EXTRACTED RECORDS: Begin

-- ==== Sys2Proof/Machine/Step.lean ====
section
/-! DEFINITION. The step of the device: the next item of the agenda, or else the machine's own move. -/

namespace Sys2Proof.Machine

/-- A thread whose turn it is fetches its next instruction and runs it. -/
def issue (s : State) (t : Thread) : Host.Outcome State Fault Refusal :=
  match t.pending with
  | i :: rest => .next (takeTrap s { t with pending := rest } i)
  | [] =>
    match fetchX s t with
    | .ok (s1, w) =>
      exec (fetched w) { s1.noteIssue t with cur := t.id, word := w }
    | .error st => .next (stopped s t (fetchStop s t st))

/-- The machine moves of itself: an issue that is due, else an event that is enabled, else a cycle
passes. -/
def ownMove (s : State) : Host.Outcome State Fault Refusal :=
  match s.due with
  | t :: rest =>
    match s.thread? t with
    | some x => if s.mayIssue x then issue { s with due := rest } x else .next { s with due := rest }
    | none => .next { s with due := rest }
  | [] =>
    match s.nextEvent with
    | some e => exec e.row { s with ev := some e }
    | none => .next s.tick

/-- One step. -/
def step (s : State) : Host.Outcome State Fault Refusal :=
  match s.agenda with
  | [] => ownMove { s with slow := false }
  | .turn :: rest => ownMove { s with agenda := rest, slow := false }
  | .slowTurn :: rest => ownMove { s with agenda := rest, slow := true }
  | .event e :: rest => exec e.row { s with agenda := rest, ev := some e }
  | .prefetch core k :: rest => .next ({ s with agenda := rest }.prefetched core.toNat k)
  | .combine a b :: rest => .next ({ s with agenda := rest }.combined a b)
  | .duplicate home bits die frame pte :: rest =>
    .next ({ s with agenda := rest }.duplicated home bits die frame pte)
  | .tick :: rest => if s.due = [] then .next { s with agenda := rest }.tick else ownMove { s with agenda := rest, slow := false }
  | .engineLine c n pick :: rest =>
    .next (({ s with agenda := rest }.engineLine c.toNat n pick).getD { s with agenda := rest })
  | .cacheImport slot :: rest => .next ({ s with agenda := rest }.cacheImport slot)
  | .kernel d desc :: rest => .next { s with agenda := rest, codeSeg := tabPut d.toNat desc s.codeSeg }

/-- The thread that runs a word placed by `withFetchWord`: slot 0 of core 0, with a window of 128
registers and seg0 over the core's pool window (DESIGN CHOICE, log 4). -/
def fetchThread : Thread :=
  Thread.start 0 .message 0 0 128 0 (Specials.start false 0 0 0)
    (mkSeg (BitVec.ofNat 64 (poolKey 0 0)) 0x10_0000 0b001111)

/-- The state in which the next step fetches and runs a word: the word stands at the start of core 0's
pool, and a thread there is due to issue (DESIGN CHOICE, log 4). -/
def State.withFetchWord (s : State) (_nbits w : Nat) : State :=
  let s1 := s.writeBytes (poolKey 0 0) (natBytes 8 w)
  { s1.setThread fetchThread with due := [0], agenda := [] }

end Sys2Proof.Machine
end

EXTRACTED RECORDS: End

# EXERCISE:
Could you repeat exactly the lines above from the line with "(mkSeg (BitVec.ofNat 64" up to and including the line with "pool, and a", and only those?

# THE COMPLETED TASK:
    (mkSeg (BitVec.ofNat 64 (poolKey 0 0)) 0x10_0000 0b001111)

/-- The state in which the next step fetches and runs a word: the word stands at the start of core 0's
pool, and a thread there is due to issue (DESIGN CHOICE, log 4). -/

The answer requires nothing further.